Esa es apenas una página de la historia de la usurpación de la tierra en Colombia, cuyo correlato es la creación de toda clase de leyes, acuerdos, incentivos, subsidios y programas para garantizar la impunidad, la legalización del despojo y en especial la concentración intensiva de la riqueza. De esa historia hace parte el reciente escándalo de los subsidios a familias acaudaladas por el programa Agro Ingreso Seguro. Mientras el Gobierno regatea sobre los costos que tiene la reparación de las víctimas, no vacila en entregar los recursos públicos a sus socios, los magnates de la tierra y del mundo empresarial, para obtener su respaldo político.
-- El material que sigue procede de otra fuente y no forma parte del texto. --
-- ==== Sys2Proof/Machine/TwinCopy.lean ====
section
/-!
DEFINITION. The per-frame copies of a twin pair (R376, R377, R381, R528): what the active device sends, what the standby makes
of it, and when a copy is complete.
-/
namespace Sys2Proof.Machine

/-! ## What a copy holds (R377) -/

/-- The log's writes up to the last one acknowledged at a copy point or before. -/
def logUpTo (l : List LogWrite) (cp : Nat) : List LogWrite := (l.reverse.dropWhile fun w => cp < w.ackAt).reverse

/-- A write of the log on its way. A set of the time counter goes as what the counter reads now
(notes/assumptions/27.md). -/
def State.copyWrite (s : State) (w : LogWrite) : CopyWrite :=
  if adrIndex w.addr = Obj.wsTimeSet then ⟨w.addr, .num (Val.toInt w.val + (s.tc - w.ackAt) / tcNs), 0⟩
  else ⟨w.addr, w.val, w.due / tcNs⟩

/-- Whether an object is a setting that a copy carries by value: RW and copied. -/
def copiedSetting (a : Nat) : Bool :=
  copiedObject a && (dictRow (adrIndex a) (adrSub a)).elim false fun r => r.access == .rw

/-- The copied objects of a resync (R381): settings in force, recorded Restart-class values, Frame-class writes that wait, and
logged writes of WO objects. -/
def State.resyncWrites (s : State) (logged : List LogWrite) : List CopyWrite :=
  ((s.objs.filter fun (p : Nat × Val) => copiedSetting p.1 && commitOf p.1 != .restart).map fun (p : Nat × Val) =>
      CopyWrite.mk p.1 p.2 0) ++
    ((s.recorded.filter fun (p : Nat × Val) => copiedSetting p.1 && commitOf p.1 == .restart).map fun (p : Nat × Val) =>
      CopyWrite.mk p.1 p.2 0) ++
    ((s.ce.frameWrites.filter fun w => copiedObject w.addr).map fun w => CopyWrite.mk w.addr w.val (w.due / tcNs)) ++
    ((logged.filter fun w => !copiedSetting w.addr && commitOf w.addr != .frame).map s.copyWrite)

/-- The salvos as of the copy point of a boundary (R377): as the first change after it left them behind, or as they are. -/
def State.salvosAt (s : State) (b : Nat) : Table Salvo :=
  match s.ce.atCopy with
  | some (x, l) => if x = b then l else s.ce.salvos
  | none => s.ce.salvos

/-- The salvos of a copy; in a resync with their changes. -/
def State.copySalvos (s : State) (b : Nat) (resync : Bool) : List CopySalvo :=
  (List.range 16).map fun n =>
    let x := look (s.salvosAt b) n {}
    ⟨n, x.state.code, x.owner, x.boundary / tcNs, if resync then some x.changes else none⟩

/-- The point to which an entry's next number belongs, its format, and the number there (R135): the frame being sent, the next
one, or the first sample of the next audio packet. -/
def State.copyNumber (s : State) (e : Nat) : CopyNumber :=
  let lead := Objs.txLeadEntry s.objs e
  let es := s.n Obj.txEssence e
  let next := s.n Obj.txNextSeq e
  let ssrc := s.n Obj.txSsrcInUse e
  if es = 1 || es = 5 then
    let d := s.n Obj.txSource lead
    let off := s.n Obj.dstTimingOffset d
    let following := fun (f : Nat) (t : Nat) => alignPoint f off (alignIndex f off t + 1)
    match s.txShown lead, (s.txe lead).frame with
    | some x, some (align, k) =>
      let m : Int := seqMod es
      ⟨e, ssrc, (((next : Int) - k) % m).toNat, x.format, align⟩
    | some x, none =>
      ⟨e, ssrc, next, x.format, if x.emitted then following x.format x.align else max x.align (s.txe lead).startAt⟩
    | none, _ => let f := s.dstFormat d; ⟨e, ssrc, next, f, following f s.tc⟩
  else if es = 2 || es = 3 then ⟨e, ssrc, next, 0, tcSec * s.txAudioIndex lead / s.txAudioHz lead⟩
  else ⟨e, ssrc, next, s.dstFormat (s.n Obj.txSource lead), s.tc⟩

/-- Every enabled entry's number. -/
def State.copyNumbers (s : State) : List CopyNumber := (Objs.txEntries s.objs).map s.copyNumber

/-- A surface or table by its offsets. -/
def bytesAt (b : List Byte) : List (Nat × Byte) := b.zipIdx.map fun (p : Byte × Nat) => (p.2, p.1)

/-- The surfaces and tables of a resync (R381). -/
def State.copyTables (s : State) : List CopyTable :=
  (s.cq.layers.flatMap fun (p : Nat × Layer) =>
    [CopyTable.mk 0 p.1 p.2.front (if p.2.flipped then [(0, 0)] else []), CopyTable.mk 1 p.1 p.2.back p.2.spans]) ++
  s.cq.stages.flatMap fun (p : Nat × ColStage) =>
    [CopyTable.mk 2 p.1 (bytesAt p.2.shaperFront) [],
     CopyTable.mk 3 p.1 (bytesAt p.2.shaperBack) (if p.2.shaperFull then [(0, p.2.shaperBack.length)] else []),
     CopyTable.mk 4 p.1 p.2.lutFront [],
     CopyTable.mk 5 p.1 p.2.lutBack p.2.lutSpans]

/-- Whether a resync's transfer is complete (R381). -/
def State.resyncSent (s : State) : Bool := s.tw.resyncAt.elim false fun x => x.1 + x.2 ≤ s.now

/-- The copy for a boundary. -/
def State.copyFor (s : State) (b : Nat) (logged : List LogWrite) : Copy :=
  let r := s.resyncSent
  { boundary := b / tcNs
    writes := if r then s.resyncWrites logged else logged.map s.copyWrite
    salvos := s.copySalvos b r
    executed := s.ce.executed.map fun (p : Nat × Nat) => ⟨p.1, p.2 / tcNs⟩
    numbers := s.copyNumbers
    block := if s.tw.blockNew != 0 then s.tw.block else []
    resyncDone := r
    tables := if r then s.copyTables else [] }

/-- Whether the copy for the next boundary is due: from its copy point, once. -/
def State.copyDue (s : State) : Bool :=
  let b := s.nextBoundary
  s.linked && s.active && s.twinUp && s.boot.started && b ≤ s.tc + deadline &&
    (s.tw.copySent.elim true fun (x : Nat × Nat × Bool) => x.1 != b) && s.n Obj.twinLastCopyAt 0 != b / tcNs

/-- TWIN_COPY_SEND (R376, R377, R528): the copy for the next boundary, from its copy point on. -/
def execTwinCopySend (dt : Nat) (s : State) : Result :=
  actIf dt s State.copyDue fun t =>
    let b := t.nextBoundary
    let logged := logUpTo t.tw.log (b - deadline)
    let u := t.emit (.twinCopy (t.copyFor b logged))
    { u with tw := { u.tw with
      copySent := some (b, logged.length, t.resyncSent)
      blockNew := if u.tw.blockNew = 1 then 2 else u.tw.blockNew } }.refreshTwin

/-- TWIN_COPY_ACK (R376): the acknowledgement of the copy in flight before its boundary completes it. -/
def execTwinCopyAck (dt : Nat) (s : State) : Result :=
  actIf dt s (fun t => t.active && t.tw.copySent.elim false fun (x : Nat × Nat × Bool) => t.tc < x.1) fun t =>
    match t.tw.copySent with
    | none => t
    | some (b, k, ends) =>
      let sent := t.tw.blockNew == 2
      let u := { t with tw := { t.tw with
        copySent := none
        log := t.tw.log.drop k
        block := if sent then [] else t.tw.block
        blockNew := if sent then 0 else t.tw.blockNew } }
      let u := { u with ce := { u.ce with executed := u.ce.executed.filter fun p => b ≤ p.2 } }
      let u := u.setN Obj.twinLastCopyAt 0 (b / tcNs)
      let u := if ends then
          ({ u with tw := { u.tw with
            resyncAt := none
            mirrorLost := false } }.setN Obj.twinResyncProgress 0 100).raiseTwin Ev.twinResyncDone
        else u
      u.refreshTwin

/-! ## What the standby makes of it (R376, R377, R382) -/

/-- Whether a salvo that has executed since a late Frame-class write was due has set its object (notes/assumptions/28.md). -/
def State.overtaken (s : State) (a due : Nat) : Bool :=
  s.ce.salvos.any fun (p : Nat × Salvo) =>
    p.2.state == .done && due ≤ p.2.boundary && p.2.changes.any fun c => c.addr == a

/-- A Restart-class value reaches the store's records (R8, R376). -/
def State.keepRestart (s : State) (a : Nat) (v : Val) : State :=
  { s with ce := { s.ce with restartWrites :=
      (s.ce.restartWrites.filter fun w => w.1 != a) ++ (if v = Objs.val s.objs a then [] else [(a, v)]) } }

/-- A Frame-class write waits for its boundary. One that waits already is not doubled, but takes its place in the order in which the
copy lists them, so that the last one acknowledged acts last (R11). -/
def State.keepFrame (s : State) (w : FrameWrite) : State :=
  if s.overtaken w.addr w.due then s
  else { s with ce := { s.ce with frameWrites := (s.ce.frameWrites.filter fun x => x != w) ++ [w] } }

/-- One write of a copy (R376); an object that the device does not define is ignored (R598). -/
def State.takeWrite (s : State) (w : CopyWrite) : State :=
  if !copiedObject w.addr then s
  else match commitOf w.addr with
    | .frame => s.keepFrame ⟨w.addr, w.val, s.boundaryOf w.due⟩
    | .restart => s.keepRestart w.addr w.val
    | _ => s.applyNow w.addr w.val

/-- The salvo state of a code. -/
def salvoStateOf : Nat → SalvoState
  | 1 => .staged
  | 2 => .arming
  | 3 => .armed
  | 4 => .pending
  | 5 => .done
  | _ => .free

/-- A salvo's state from a copy, where no mirror record received since the copy point says more (R377). -/
def State.takeSalvo (s : State) (cp : Nat) (c : CopySalvo) : State :=
  let x := s.salvo c.number
  if 16 ≤ c.number || cp < x.mirroredAt then s
  else if c.state = 0 then s.setSalvo c.number {}
  else
    let base := if x.state == .free then { ({} : Salvo) with mirroredAt := x.mirroredAt } else x
    let k := s.ce.takes + 1
    let fresh := c.state = 4 && x.state != .pending
    let t := if fresh then { s with ce := { s.ce with takes := k } } else s
    t.setSalvo c.number { base with
      state := salvoStateOf c.state
      owner := c.owner
      changes := c.changes.getD base.changes
      boundary := if c.state < 4 then base.boundary else s.boundaryOf c.boundary
      accepted := if fresh then k else base.accepted
      takeSession := 0xFFFF }

/-- A salvo that a copy shows as executed (R377): one whose TAKE record has not come is DONE here too, at the boundary that the copy
names. -/
def State.takeExecuted (s : State) (cp : Nat) (c : ExecutedSalvo) : State :=
  let x := s.salvo c.number
  if 16 ≤ c.number || cp < x.mirroredAt || x.state == .pending || x.state == .free || x.state == .done then s
  else s.setSalvo c.number { x with state := .done, boundary := s.boundaryOf c.boundary }

/-- A received block joins the queue of 8 (R528). -/
def State.takeBlockOf (s : State) (b : List Byte) : State :=
  if b.isEmpty then s
  else if s.tw.blocks.length < 8 then { s with tw := { s.tw with blocks := s.tw.blocks ++ [b] } }
  else { s with tw := { s.tw with
    blocks := s.tw.blocks.drop 1 ++ [b]
    blocksLost := s.tw.blocksLost + 1 } }

/-- A resync's surface or table is stored (R381). -/
def State.takeTable (s : State) (x : CopyTable) : State :=
  let bytes := x.cells.map fun (p : Nat × Byte) => p.2
  let y := s.layer x.number
  let z := s.stage x.number
  match x.kind with
  | 0 => s.setLayer x.number { y with
      front := x.cells
      flipped := !x.spans.isEmpty }
  | 1 => s.setLayer x.number { y with
      back := x.cells
      spans := x.spans }
  | 2 => s.setStage x.number { z with shaperFront := bytes }
  | 3 => (s.setStage x.number { z with
      shaperBack := bytes
      shaperFull := !x.spans.isEmpty }).tableBits x.number
  | 4 => s.setStage x.number { z with lutFront := x.cells }
  | 5 => (s.setStage x.number { z with
      lutBack := x.cells
      lutSpans := x.spans }).tableBits x.number
  | _ => s

/-- The configuration that a resync gives: every copied setting as it has it, a default where it lists none. -/
def resyncObjs (c : Objs) (l : List CopyWrite) : Objs :=
  let kept := c.filter fun (p : Nat × Val) => !copiedSetting p.1 || commitOf p.1 == .restart
  (l.filter fun w => copiedSetting w.addr && commitOf w.addr != .restart && w.due = 0).foldl
    (fun o w => Objs.set o w.addr w.val) kept

/-- The Restart-class values that a resync leaves to the next start: those that it lists, and defaults for the rest. -/
def resyncRestarts (c : Objs) (l : List CopyWrite) : List (Nat × Val) :=
  let listed := l.filterMap fun w => if copiedSetting w.addr && commitOf w.addr == .restart then some (w.addr, w.val) else none
  let unlisted := c.filterMap fun (p : Nat × Val) =>
    if copiedSetting p.1 && commitOf p.1 == .restart && !(listed.any fun x => x.1 == p.1) then some (p.1, objDefault p.1) else none
  (listed ++ unlisted).filter fun x => x.2 != Objs.val c x.1

/-- The whole of a resync takes force at once (R381, notes/assumptions/46.md): settings, and then the blocks meet them. -/
def State.takeResync (s : State) (c : Copy) : State :=
  let old := s.objs
  let next := resyncObjs old c.writes
  let local_ := s.ce.restartWrites.filter fun w => !copiedObject w.1
  let waits := (c.writes.filter fun w => copiedObject w.addr && commitOf w.addr == .frame && w.due != 0).map fun w =>
    FrameWrite.mk w.addr w.val (s.boundaryOf w.due)
  let t := { s with
    objs := next
    ce := { s.ce with
      restartWrites := local_ ++ resyncRestarts next c.writes
      frameWrites := (s.ce.frameWrites.filter fun w => !copiedObject w.addr) ++ waits } }
  let touched := ((old ++ next).map fun (p : Nat × Val) => p.1).eraseDups.filter fun a =>
    Objs.val old a != Objs.val next a && commitOf a == .immediate
  let t := touched.foldl (fun (u : State) a => u.written old (adrIndex a) (adrSub a)) t
  let t := t.meetCommit old [] t.tc
  let t := (c.writes.filter fun w => !copiedSetting w.addr && commitOf w.addr == .immediate && copiedObject w.addr).foldl
    (fun (u : State) w => u.applyNow w.addr w.val) t
  c.tables.foldl State.takeTable t

/-- A copy is applied. -/
def State.applyCopy (s : State) (b : Nat) (c : Copy) : State :=
  let t := if c.resyncDone then s.takeResync c else c.writes.foldl State.takeWrite s
  let t := c.executed.foldl (fun (u : State) x => u.takeExecuted (b - deadline) x) t
  let t := c.salvos.foldl (fun (u : State) x => u.takeSalvo (b - deadline) x) t
  let t := (t.takeBlockOf c.block).setN Obj.twinLastCopyAt 0 (b / tcNs)
  { t with tw := { t.tw with
    numbers := c.numbers
    copyApplied := some b } }

/-- A resync ends on the standby with the copy that completes it (R381). -/
def State.endResync (s : State) : State :=
  ({ s with tw := { s.tw with
    resyncNeeded := false
    resyncAt := none
    mirrorLost := false } }.setN Obj.twinResyncProgress 0 100).raiseTwin Ev.twinResyncDone

/-- TWIN_COPY_RECEIVE (R376): a copy that has come whole before its boundary is applied and acknowledged; any other is discarded,
and the boundary has counted it (notes/assumptions/24.md). -/
def execTwinCopyReceive (dt : Nat) (c : Copy) (s : State) : Result :=
  actIf dt s (fun t => t.linked && t.standby && t.live && t.tc < t.boundaryOf c.boundary) fun t =>
    let again := t.tw.copyApplied == some (t.boundaryOf c.boundary)
    let u := t.applyCopy (t.boundaryOf c.boundary) c
    let u := if c.resyncDone && !again then u.endResync else u
    (u.emit (.twinAck 2 0)).refreshTwin

/-! ## Forwarded writes at the standby (R378, R406) -/

/-- A forwarded write takes effect on the standby by its class (R376, R378). -/
def State.takeThrough (s : State) (a : Nat) (v : Val) : State :=
  if !copiedObject a then s
  else match commitOf a with
    | .frame => s.keepFrame ⟨a, v, s.boundaryAfterDeadline⟩
    | .restart => s.keepRestart a v
    | _ => s.applyNow a v

/-- A WRITE_THROUGH message at the standby (R378): the write is applied and acknowledged. How the message spells it is free. -/
def State.takeForwarded (s : State) (words : List Nat) : State :=
  match Config.forwarded words with
  | some (a, v) => (s.takeThrough a v).emit (.twinAck 3 0)
  | none => s

/-- SADDLE_MESSAGE (R406): the eight receive lines, by offset in the octet, up to the end of a message in the transport rows. A
whole message reaches the twin layer, where a WRITE_THROUGH has its effect here and the commands of the twin layer carry the contents of
the others; any message that is not whole is discarded and counted. -/
def execSaddleMessage (dt : Nat) (before start rest : List (List Bool)) (s : State) : Result :=
  actIf dt s (fun t => t.n Obj.saddleState 0 == 4) fun t =>
    let u := t.hearLines (messageLines before start rest)
    match messageIn (t.heardRows (messageLines before start rest)) with
    | none => u
    | some (start, words, bad) =>
      if t.messageOk start words && !bad then
        (if field start 8 11 = 4 && u.paired && u.standby && u.live then u.takeForwarded words.dropLast else u)
      else (u.bump Obj.saddleMsgErrors 0).raiseLimited Ev.saddleMsgError 0 0

end Sys2Proof.Machine
end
Luego de la férrea oposición del neoliberalismo a las ayudas públicas destinadas a los desposeídos, que contribuyó a incrementar la pobreza en el mundo, se ha operado un giro de las políticas económicas. Por una parte se entregan miserables “ayudas” con fines populistas, y al mismo tiempo, se desvía la mayor parte de los fondos consagrados a los pobres hacia los multimillonarios, con el pretexto de que ellos pueden “generar empleo”. Se trata de disfrazar una nueva versión del “darwinismo social” que pregona que la regla suprema del sistema es la supervivencia de los más aptos, o sea los ricos.

Con acierto un editorial de El Espectador en días pasados afirmó que el Estado colombiano es hoy una maquinaria corporativista: la alianza de corporaciones de la mafia, la criminalidad y la más rapaz corrupción. Eso es lo que el presidente Uribe define como “confianza inversionista”.